The study, conducted by Invest in Cornwall among the UK's foremost experts in the renewable energy industry, reveal deep scepticism on whether the GIB will deliver significant benefits.

Six in 10 (61%) of those surveyed do not believe the £3 billion invested in the GIB is sufficient to help accelerate the UK's transition to a more green economy within the next five years.

The research also reveals concerns regarding the investment strategy adopted by the bank. The GIB has indicated that 80% of its initial investments will be targeted at lower risk projects using existing technologies.

Just 21% of the experts surveyed believe this strategy is correct given the low priority assigned to developing new technologies in the first tranche of investments.

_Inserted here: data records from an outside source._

/-! ### Reading a part after an update -/

@[simp] theorem State.wg?_setWg_same (s : State) (h : Nat) (w : Workgroup) : (s.setWg h w).wg? h = some w := by
  simp [State.wg?]

theorem State.wg?_setWg_ne (s : State) {h k : Nat} (w : Workgroup) (hk : k ≠ h) : (s.setWg h w).wg? k = s.wg? k := by
  simp [State.wg?, find?_put_ne _ _ hk]

@[simp] theorem Workgroup.group?_setGroup_same (w : Workgroup) (g : Nat) (x : Group) :
    (w.setGroup g x).group? g = some x := by
  simp [Workgroup.group?]

theorem Workgroup.group?_setGroup_ne (w : Workgroup) {g k : Nat} (x : Group) (hk : k ≠ g) :
    (w.setGroup g x).group? k = w.group? k := by
  simp [Workgroup.group?, find?_put_ne _ _ hk]

theorem State.setGroup_eq {s : State} {h : Nat} {w : Workgroup} (hw : s.wg? h = some w) (g : Nat) (x : Group) :
    s.setGroup h g x = s.setWg h (w.setGroup g x) := by
  simp [State.setGroup, State.modWg, hw]

theorem State.group?_of {s : State} {h g : Nat} {w : Workgroup} {x : Group} (hw : s.wg? h = some w)
    (hg : w.group? g = some x) : s.group? h g = some x := by
  simp [State.group?, hw, hg]

theorem State.group?_some {s : State} {h g : Nat} {x : Group} (hx : s.group? h g = some x) :
    ∃ w, s.wg? h = some w ∧ w.group? g = some x := by
  simpa [State.group?, Option.bind_eq_some_iff] using hx

theorem State.wg?_setGroup_same {s : State} {h : Nat} {w : Workgroup} (hw : s.wg? h = some w) (g : Nat) (x : Group) :
    (s.setGroup h g x).wg? h = some (w.setGroup g x) := by
  simp [State.setGroup_eq hw]

theorem State.wg?_setGroup_ne (s : State) {h k : Nat} (g : Nat) (x : Group) (hk : k ≠ h) :
    (s.setGroup h g x).wg? k = s.wg? k := by
  unfold State.setGroup State.modWg
  split
  · rfl
  · exact State.wg?_setWg_ne s _ hk

theorem State.group?_setGroup_same {s : State} {h : Nat} {w : Workgroup} (hw : s.wg? h = some w) (g : Nat)
    (x : Group) : (s.setGroup h g x).group? h g = some x := by
  simp [State.group?, State.wg?_setGroup_same hw]

/-- The other groups keep what they are. -/
theorem State.group?_setGroup_ne (s : State) {h g k j : Nat} (x : Group) (hk : ¬(k = h ∧ j = g)) :
    (s.setGroup h g x).group? k j = s.group? k j := by
  unfold State.group? State.setGroup State.modWg
  cases hw : s.wg? h with
  | none => rfl
  | some w =>
    by_cases h1 : k = h
    · subst h1
      simp [hw, Workgroup.group?_setGroup_ne w x (fun h2 => hk ⟨rfl, h2⟩)]
    · simp [State.wg?_setWg_ne s _ h1]

@[simp] theorem State.setGroup_setGroup (s : State) (h g : Nat) (x y : Group) :
    (s.setGroup h g x).setGroup h g y = s.setGroup h g y := by
  cases hw : s.wg? h with
  | none => simp [State.setGroup, State.modWg, hw]
  | some w =>
    rw [State.setGroup_eq (State.wg?_setGroup_same hw g x), State.setGroup_eq hw, State.setGroup_eq hw]
    simp [State.setWg, Workgroup.setGroup]

theorem State.modGroup_eq {s : State} {h g : Nat} {x : Group} (hx : s.group? h g = some x) (f : Group → Group) :
    s.modGroup h g f = s.setGroup h g (f x) := by
  simp [State.modGroup, hx]

/-- A change after a change is one change. -/
theorem State.modGroup_setGroup {s : State} {h : Nat} {w : Workgroup} (hw : s.wg? h = some w) (g : Nat) (x : Group)
    (f : Group → Group) : (s.setGroup h g x).modGroup h g f = s.setGroup h g (f x) := by
  rw [State.modGroup_eq (State.group?_setGroup_same hw g x)]
  simp

@[simp] theorem State.core_setCore_same (s : State) (c : Nat) (x : Core) : (s.setCore c x).core c = x := by
  simp [State.core]

theorem State.core_setCore_ne (s : State) {c d : Nat} (x : Core) (h : d ≠ c) : (s.setCore c x).core d = s.core d := by
  simp [State.core, look_put_ne _ _ _ h]

@[simp] theorem State.core_modCore_same (s : State) (c : Nat) (f : Core → Core) : (s.modCore c f).core c = f (s.core c) := by
  simp [State.modCore]

@[simp] theorem State.core_setGroup (s : State) (h g : Nat) (x : Group) (c : Nat) : (s.setGroup h g x).core c = s.core c := by
  simp [State.core]

@[simp] theorem State.core_modGroup (s : State) (h g : Nat) (f : Group → Group) (c : Nat) :
    (s.modGroup h g f).core c = s.core c := by
  simp [State.core]

@[simp] theorem State.wg?_modCore (s : State) (c : Nat) (f : Core → Core) (h : Nat) : (s.modCore c f).wg? h = s.wg? h := rfl

@[simp] theorem State.group?_modCore (s : State) (c : Nat) (f : Core → Core) (h g : Nat) :
    (s.modCore c f).group? h g = s.group? h g := rfl

/-! ### Paths and registers of a group -/

theorem Group.path_modPath (gr : Group) (p : Nat) (f : Path → Path) (q : Nat) :
    (gr.modPath p f).path q = if q = p ∧ q < gr.paths.length then f (gr.path q) else gr.path q := by
  unfold Group.path
  simp only [Group.modPath_paths, modAt_getElem?]
  by_cases h : q = p
  · subst h
    by_cases h2 : q < gr.paths.length
    · simp [h2]
    · simp [h2]
  · simp [h]

theorem Group.path_setPath (gr : Group) (p : Nat) (x : Path) (q : Nat) :
    (gr.setPath p x).path q = if q = p ∧ q < gr.paths.length then x else gr.path q :=
  gr.path_modPath p (fun _ => x) q

/-- A path that is not FREE is an entry of the table. -/
theorem Group.path_lt {gr : Group} {p : Nat} (h : (gr.path p).st ≠ .free) : p < gr.paths.length := by
  by_contra h2
  exact h (by simp [Group.path, List.getElem?_eq_none (Nat.le_of_not_lt h2), Path.free])

@[simp] theorem Group.isFull_markFull (gr : Group) (rs : List Reg) (r : Reg) :
    (gr.markFull rs).isFull r = (rs.contains r || gr.isFull r) := by
  by_cases h : r ∈ rs
  · have h1 : rs.contains r = true := by simpa using h
    simp only [Group.isFull, Group.markFull_sb, h1, Bool.true_or, Bool.not_eq_true', List.any_eq_false, List.mem_filter,
      beq_iff_eq]
    rintro e ⟨-, h2⟩ rfl
    simp [h] at h2
  · have h1 : rs.contains r = false := by simpa using h
    simp only [Group.isFull, Group.markFull_sb, h1, Bool.false_or]
    congr 1
    rw [Bool.eq_iff_iff]
    simp only [List.any_eq_true, List.mem_filter, beq_iff_eq]
    constructor
    · rintro ⟨e, ⟨he, -⟩, rfl⟩; exact ⟨e, he, rfl⟩
    · rintro ⟨e, he, rfl⟩; exact ⟨e, ⟨he, by simpa using h⟩, rfl⟩

theorem Group.isFull_markEmpty (gr : Group) (rs : List Reg) (seq pc : Nat) (r : Reg) :
    (gr.markEmpty rs seq pc).isFull r = (!rs.contains r && gr.isFull r) := by
  by_cases h : r ∈ rs
  · have h1 : rs.contains r = true := by simpa using h
    simp only [Group.isFull, Group.markEmpty_sb, h1, Bool.not_true, Bool.false_and, Bool.not_eq_false',
      List.any_append, List.any_map, Bool.or_eq_true]
    left
    simpa [List.any_eq_true] using h
  · have h1 : rs.contains r = false := by simpa using h
    simp only [Group.isFull, Group.markEmpty_sb, h1, Bool.not_false, Bool.true_and]
    congr 1
    rw [Bool.eq_iff_iff]
    simp only [List.any_append, Bool.or_eq_true, List.any_eq_true, List.mem_filter, List.mem_map, beq_iff_eq]
    constructor
    · rintro (⟨e, ⟨a, ha, rfl⟩, rfl⟩ | ⟨e, ⟨he, -⟩, rfl⟩)
      · exact absurd ha h
      · exact ⟨e, he, rfl⟩
    · rintro ⟨e, he, rfl⟩; exact .inr ⟨e, ⟨he, by simpa using h⟩, rfl⟩

end Sys2Proof.Machine
end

According to the majority (57%) of those surveyed, the government should do more to subsidise investment in low carbon technologies.

Those that did not believe the government should do more to subsidise these technologies, argued that the renewables marketplace should be allowed to operate in line with market forces and could be distorted by undue government intervention.

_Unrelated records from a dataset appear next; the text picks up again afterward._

/-- The frame of a group that has completed, from that of the group with the results in it. -/
theorem Iss.frame_of {s : State} {i : Instr} {x : Iss} {gr : Group} {fl d n} (h : Ready s i x)
    (h0 : gr = { x.gr with v := gr.v, s := gr.s, preds := gr.preds, sr := gr.sr,
                           ap := { x.gr.ap with s := gr.ap.s, p := gr.ap.p } })
    (h1 : ∀ k, (∀ e m b, d = .v e m b → apart k b.toNat n) → gr.vreg k = x.gr.vreg k)
    (h2 : ∀ k, (x.ap = false → ∀ e m b, d = .s e m b → apart k b.toNat n) → gr.sword false k = x.gr.sword false k)
    (h3 : ∀ k, (x.ap = false → ∀ e m b, d = .p e m b → k ≠ b.toNat) → gr.pred k = x.gr.pred k)
    (h4 : ∀ k, (x.ap = true → ∀ e m b, d = .s e m b → apart k b.toNat n) → gr.sword true k = x.gr.sword true k)
    (h5 : ∀ k, (x.ap = true → ∀ e m b, d = .p e m b → k ≠ b.toNat) → gr.pbit true k 0 = x.gr.pbit true k 0)
    (h6 : gr.sr = { x.gr.sr with rngctr := x.rngAfter i }) (h7 : x.ap = false → gr.ap = x.gr.ap) :
    x.Frame i (x.onward i ((({ gr with ports := (x.popped i).ports } : Group).markFull (x.dstRegs i)).raiseFlags fl)) d n := by
  obtain ⟨e1, e2, e3, e4, e5⟩ := h.facts
  generalize hG : ((({ gr with ports := (x.popped i).ports } : Group).markFull (x.dstRegs i)).raiseFlags fl) = G
  have gp : G.paths = x.gr.paths := by rw [← hG, h0]; rfl
  have gv : (x.onward i G).v = gr.v := by rw [← hG]; unfold Iss.onward; split <;> rfl
  have gs : (x.onward i G).s = gr.s := by rw [← hG]; unfold Iss.onward; split <;> rfl
  have gq : (x.onward i G).preds = gr.preds := by rw [← hG]; unfold Iss.onward; split <;> rfl
  have ga : (x.onward i G).ap.s = gr.ap.s ∧ (x.onward i G).ap.p = gr.ap.p := by
    rw [← hG]; unfold Iss.onward; split <;> exact ⟨rfl, rfl⟩
  have gr' : (x.onward i G).sr = { x.gr.sr with xflags := (x.onward i G).sr.xflags, rngctr := x.rngAfter i } := by
    have : G.sr = { gr.sr with xflags := G.sr.xflags } := by rw [← hG]; rfl
    have h8 : (x.onward i G).sr = G.sr := by unfold Iss.onward; split <;> rfl
    rw [h8, this, h6]
  refine ⟨?_, ?_, ?_, ?_, ?_, ?_, gr', ?_, ?_, ?_⟩
  · have : G = { x.gr with v := G.v, s := G.s, preds := G.preds, sb := G.sb, sr := G.sr, ap := G.ap,
                           ports := (x.popped i).ports } := by rw [← hG, h0]; rfl
    unfold Iss.onward
    split <;> rw [this]
    rfl
  · intro k hk; rw [Group.vreg, gv]; exact h1 k hk
  · intro k hk; have := h2 k hk; simp only [Group.sword, Group.sreg] at this ⊢; rw [gs]; exact this
  · intro k hk; rw [Group.pred, gq]; exact h3 k hk
  · intro k hk; have := h4 k hk; simp only [Group.sword, if_true] at this ⊢; rw [ga.1]; exact this
  · intro k hk; have := h5 k hk; simp only [Group.pbit, if_true] at this ⊢; rw [ga.2]; exact this
  · intro r hr
    have : (x.onward i G).isFull r = (({ gr with ports := (x.popped i).ports } : Group).markFull (x.dstRegs i)).isFull r := by
      rw [← hG]; unfold Iss.onward; split <;> rfl
    rw [this, Group.isFull_markFull]
    have h9 : ({ gr with ports := (x.popped i).ports } : Group).isFull r = x.gr.isFull r := by
      unfold Group.isFull; rw [h0]
    rw [h9]
    simp [hr]
  · intro p hp
    have hpath : G.path p = x.gr.path p := by simp [Group.path, gp]
    unfold Iss.onward
    by_cases ha : x.ap = true
    · simp only [ha, if_true]; exact hpath
    · have ha : x.ap = false := by simpa using ha
      simp only [ha, Bool.false_eq_true, if_false, Group.path_modPath, hp ha, false_and, hpath]
  · intro ha
    obtain ⟨f1, f2, f3⟩ := e5 ha
    have hpath : G.path x.p = x.gr.path x.p := by simp [Group.path, gp]
    have hap : (x.onward i G).ap = x.gr.ap := by
      rw [← h7 ha, ← hG]; unfold Iss.onward; simp only [ha, Bool.false_eq_true, if_false]; rfl
    rw [hap]
    unfold Iss.onward
    simp only [ha, Bool.false_eq_true, if_false, Group.path_modPath, gp, f1, and_self, if_true, hpath]
    simp [f3]

theorem filter_map_one {f : Nat → Word} (m : Mask) {l : Nat} (hl : l < 32) :
   ((((Mask.lanes m).map fun k => (k, f k)).filter fun e => e.1 == l).map (·.2)).foldl (· ||| ·) 0 = if m.getLsbD l then f l else 0 := by
  have : ∀ (L : List Nat), L.Nodup → ((((L).map fun k => (k, f k)).filter fun e => e.1 == l).map (·.2)) = if l ∈ L then [f l] else [] := by
    intro L hL
    induction L with
    | nil => rfl
    | cons a L ih =>
      rw [List.nodup_cons] at hL
      by_cases h : a = l
      · subst h
        have := ih hL.2
        simp only [hL.1, if_false] at this
        simp [this]
      · have := ih hL.2
        simp [h, this, Ne.symm h]
  rw [this _ (by unfold Mask.lanes; exact (List.nodup_range).filter _)]
  simp only [Mask.mem_lanes, hl, true_and]
  split <;> simp

theorem find?_map {α} (L : List Nat) (f : Nat → α) (l : Nat) : find? (L.map fun k => (k, f k)) l = if l ∈ L then some (f l) else none := by
  induction L with
  | nil => rfl
  | cons a L ih =>
    simp only [List.map_cons, find?, ih, List.mem_cons]
    by_cases h : l = a
    · subst h; simp
    · simp [h]

theorem wordRow_lane (m : Mask) (f : Nat → LaneRes) (j : Nat) {l : Nat} (hl : l < 32) :
   (wordRow ((Mask.lanes m).map fun l => (l, f l)) j).lane l = if m.getLsbD l then (f l).words.getD j 0 else 0 := by
  rw [wordRow, Row.lane_ofLanes _ hl]
  simp only [List.getElem?_map, List.getElem?_range hl, Option.map_some, Option.getD_some, find?_map, Mask.mem_lanes, hl, true_and]
  split <;> simp

theorem foldl_putV (x0 : Group) (i : Nat) (m : Mask) (row : Nat → Row) (n : Nat) :
   let g := (List.range n).foldl (fun gr k => gr.putV (i + k) m (row k)) x0
   (∀ j l, l < 32 → g.vword j l = if i ≤ j ∧ j < i + n ∧ m.getLsbD l then (row (j - i)).lane l else x0.vword j l)
   ∧ g = { x0 with v := g.v } := by
  induction n with
  | zero => exact ⟨by intro j l _; simp; omega, rfl⟩
  | succ n ih =>
    obtain ⟨h1, h2⟩ := ih
    simp only [List.range_succ, List.foldl_append, List.foldl_cons, List.foldl_nil]
    refine ⟨?_, ?_⟩
    · intro j l hl
      simp only [Group.vword, Group.vreg, Group.putV_v, look_put]
      by_cases h : j = i + n
      · subst h
        have h3 := h1 (i + n) l hl
        simp only [Group.vword] at h3
        simp only [if_true, Row.lane_merge _ _ _ hl]
        have : ¬ (i + n < i + n) := by omega
        simp only [this, false_and, and_false, if_false] at h3
        simp only [Group.vreg] at h3 ⊢
        rw [h3]
        simp
      · have h3 := h1 j l hl
        simp only [Group.vword, Group.vreg] at h3
        simp only [h, if_false, h3]
        have : (j < i + n) = (j < i + (n+1)) := by rw [eq_iff_iff]; omega
        simp only [this]
    · have : ∀ g : Group, g = { x0 with v := g.v } → ∀ a b c, g.putV a b c = { x0 with v := (g.putV a b c).v } := by
        intro g hg a b c; rw [hg]; rfl
      exact this _ h2 _ _ _

theorem foldl_putS (x : Iss) (d : Opnd) (ws : List Word) :
    (∀ k < ws.length, (x.putScalar d ws).sword x.ap (d.idx + k) = ws.getD k 0)
    ∧ (∀ k, apart k d.idx ws.length → (x.putScalar d ws).sword x.ap k = x.gr.sword x.ap k)
    ∧ x.putScalar d ws = if x.ap then { x.gr with ap := { x.gr.ap with s := (x.putScalar d ws).ap.s } }
        else { x.gr with s := (x.putScalar d ws).s } := by
  have key : ∀ n, let g := (List.range n).foldl (fun gr k =>
      let w := ws.getD k 0
      if x.ap then { gr with ap := { gr.ap with s := put gr.ap.s (d.idx + k) w } } else gr.putS (d.idx + k) w) x.gr
     (∀ k < n, g.sword x.ap (d.idx + k) = ws.getD k 0) ∧ (∀ k, apart k d.idx n → g.sword x.ap k = x.gr.sword x.ap k)
      ∧ g = if x.ap then { x.gr with ap := { x.gr.ap with s := g.ap.s } } else { x.gr with s := g.s } := by
    intro n
    induction n with
    | zero => simp
    | succ n ih =>
      obtain ⟨h1, h2, h3⟩ := ih
      simp only [List.range_succ, List.foldl_append, List.foldl_cons, List.foldl_nil]
      by_cases ha : x.ap = true
      · simp only [ha, if_true] at *
        refine ⟨?_, ?_, by rw [h3]⟩
        · intro k hk
          simp only [Group.sword, if_true, look_put]
          by_cases h : k = n
          · subst h; simp
          · have := h1 k (by omega)
            simp only [Group.sword, if_true] at this
            rw [if_neg (by omega)]; exact this
        · intro k hk
          have := h2 k (by unfold apart at *; omega)
          simp only [Group.sword, if_true, look_put] at this ⊢
          rw [if_neg (by unfold apart at hk; omega)]; exact this
      · have ha : x.ap = false := by simpa using ha
        simp only [ha] at *
        refine ⟨?_, ?_, by simp only [Bool.false_eq_true, if_false] at *; rw [h3]; rfl⟩
        · intro k hk
          simp only [Group.sword, Group.sreg, Bool.false_eq_true, if_false, Group.putS_s, look_put]
          by_cases h : k = n
          · subst h; simp
          · have := h1 k (by omega)
            simp only [Group.sword, Group.sreg, Bool.false_eq_true, if_false] at this
            rw [if_neg (by omega)]; exact this
        · intro k hk
          have := h2 k (by unfold apart at *; omega)
          simp only [Group.sword, Group.sreg, Bool.false_eq_true, if_false, Group.putS_s, look_put] at this ⊢
          rw [if_neg (by unfold apart at hk; omega)]; exact this
  exact key ws.length

/-- The issuer before and after an instruction changed a register of the group's own: its flags and enables stay. -/
def Iss.sameFlags (x : Iss) (i : Instr) (y : Iss) : Prop :=
  y = { x with gr := { x.gr with sr := { x.gr.sr with rngctr := x.rngAfter i } } }

theorem Iss.sameFlags_rfl (x : Iss) {i : Instr} (h : x.rngAfter i = x.gr.sr.rngctr := by rfl) : x.sameFlags i x := by
  unfold Iss.sameFlags; rw [h]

Julian German, Cornwall Council's Cabinet Member for Economy & Culture said:  "There are increasing concerns amongst experts in the renewable energy industry that not enough is being done to support low carbon technologies.

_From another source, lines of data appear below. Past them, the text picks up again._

theorem fclass_spec (f : Fmt) (a : Nat) : f.fclass a = BitVec.ofNat 32 (2 ^ classBit f (f.unpack a)) := by
  unfold Fmt.fclass classBit
  cases h : f.unpack a with
  | inf n => cases n <;> rfl
  | nan n => cases n <;> rfl
  | fin n m e =>
    obtain ⟨h1, h2⟩ := unpack_fin h
    subst h1
    dsimp only
    by_cases hm : m = 0
    · subst hm; cases hn : f.neg a <;> simp
    · have hpow : (0:ℚ) < 2 ^ e := by positivity
      have habs : |(FVal.fin (f.neg a) m e).val| = m * 2 ^ e := by
        simp only [FVal.val]
        cases f.neg a <;> simp [abs_mul, abs_of_pos hpow]
      rw [habs]
      rcases h2 with ⟨h3, h4, h5⟩ | ⟨h3, h4, h5⟩
      · have : (m : ℚ) * 2 ^ e < 2 ^ (1 - (f.bias : Int)) := by
          have : (2:ℚ) ^ (1 - (f.bias : Int)) = 2 ^ f.mb * 2 ^ e := by
            rw [← zpow_natCast, ← zpow_add₀ (by norm_num), h5]; congr 1; ring
          rw [this]
          exact mul_lt_mul_of_pos_right (by exact_mod_cast h4) hpow
        simp only [hm, beq_iff_eq, h3, if_true, if_false, this]
        cases f.neg a <;> simp
      · have : ¬ (m : ℚ) * 2 ^ e < 2 ^ (1 - (f.bias : Int)) := by
          rw [not_lt]
          have : (2:ℚ) ^ (1 - (f.bias : Int)) = 2 ^ f.mb * 2 ^ (1 - (f.bias : Int) - f.mb) := by
            rw [← zpow_natCast, ← zpow_add₀ (by norm_num)]; congr 1; ring
          rw [this]
          exact mul_le_mul (by exact_mod_cast h4) (zpow_le_zpow_right₀ (by norm_num) h5) (by positivity) (by positivity)
        simp only [hm, beq_iff_eq, h3, if_false, this]
        cases f.neg a <;> simp

/-- A magnitude u ≥ 0 rounded to the natural number n under the sign `neg`. -/
def MagRounds (mode : Rnd) (neg : Bool) (u : ℝ) (n : Nat) : Prop :=
  match mode with
  | .rne => |u - n| ≤ 1 / 2 ∧ (|u - n| = 1 / 2 → n % 2 = 0)
  | .rna => |u - n| ≤ 1 / 2 ∧ (|u - n| = 1 / 2 → u < n)
  | .rz => n ≤ u ∧ u < n + 1
  | .ru => if neg then n ≤ u ∧ u < n + 1 else u ≤ n ∧ n < u + 1
  | .rd => if neg then u ≤ n ∧ n < u + 1 else n ≤ u ∧ u < n + 1

theorem magRounds_exact (mode : Rnd) (neg : Bool) (n : Nat) : MagRounds mode neg n n := by
  unfold MagRounds
  cases mode <;> cases neg <;> simp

"While the £3 billion pledged to the GIB is a welcome start, it is disappointing there is not a greater emphasis on supporting cutting edge projects that are more difficult to underwrite through private funding, as widespread commercialisation of these technologies has yet to be realised.

"It would be welcome if the investment strategy adopted by the GIB evolved to adopt a greater focus on more innovative technologies, where we have the opportunity to develop genuine 'world firsts' that lead the renewables market in a new direction.

"Making the transition to a truly low carbon economy will require extensive capital investment. Difficulties in securing sufficient capital from the public and private sector is holding back development.

"The technologies required to drive a low carbon economy will need significant investment before we can generate adequate economies of scale to drive down the unit cost of power generation."

"For increases in deployment of proven renewable technologies, Cornwall Council will work with residents to bring forward community owned renewable schemes. It is important that residents receive some of the financial benefits from the deployment of renewable technologies."

Experts were asked to rank what they felt represented the greatest threat to the development of renewable power generation in the UK.  Difficulty in sourcing sufficient levels of private sector investment was cited as the greatest barrier to developments in this industry.  Overcoming local parochialism and nimbyism are highlighted as holding back the creation of renewable energy facilities such as wind farms.  The resurgence of the oil industry is also acting as a barrier to the development of green energy facilities.

Top ten greatest threats to the development of renewable power generation in the UK:

1. Difficulty sourcing sufficient levels of private sector investment;

2. Nimbyism (the public objecting to developments, such as the establishment of wind farms in their local area);

3. Thriving oil industry;

4. Difficulties in driving down unit cost of renewable energy;

5. Lack of coordination between firms offering renewable solutions;

6. Smaller firms being crowded out of the marketplace by big multinationals;

7. Planning consent issues;

8. Consumers reluctance to pay more for their energy;

9. International competition for investment;

10. Lack of consumer demand for renewable energy.

Richard Parkinson, Managing Director of leading Cornish marine renewable consultancy, Mojo Maritime, added: "Cornwall has an extremely well developed supply chain supporting the marine energy sector and the potential contribution to the local economy in terms of employment and inward investment should not be underestimated. New, clean and sustainable sources of energy can be released by relatively small investments."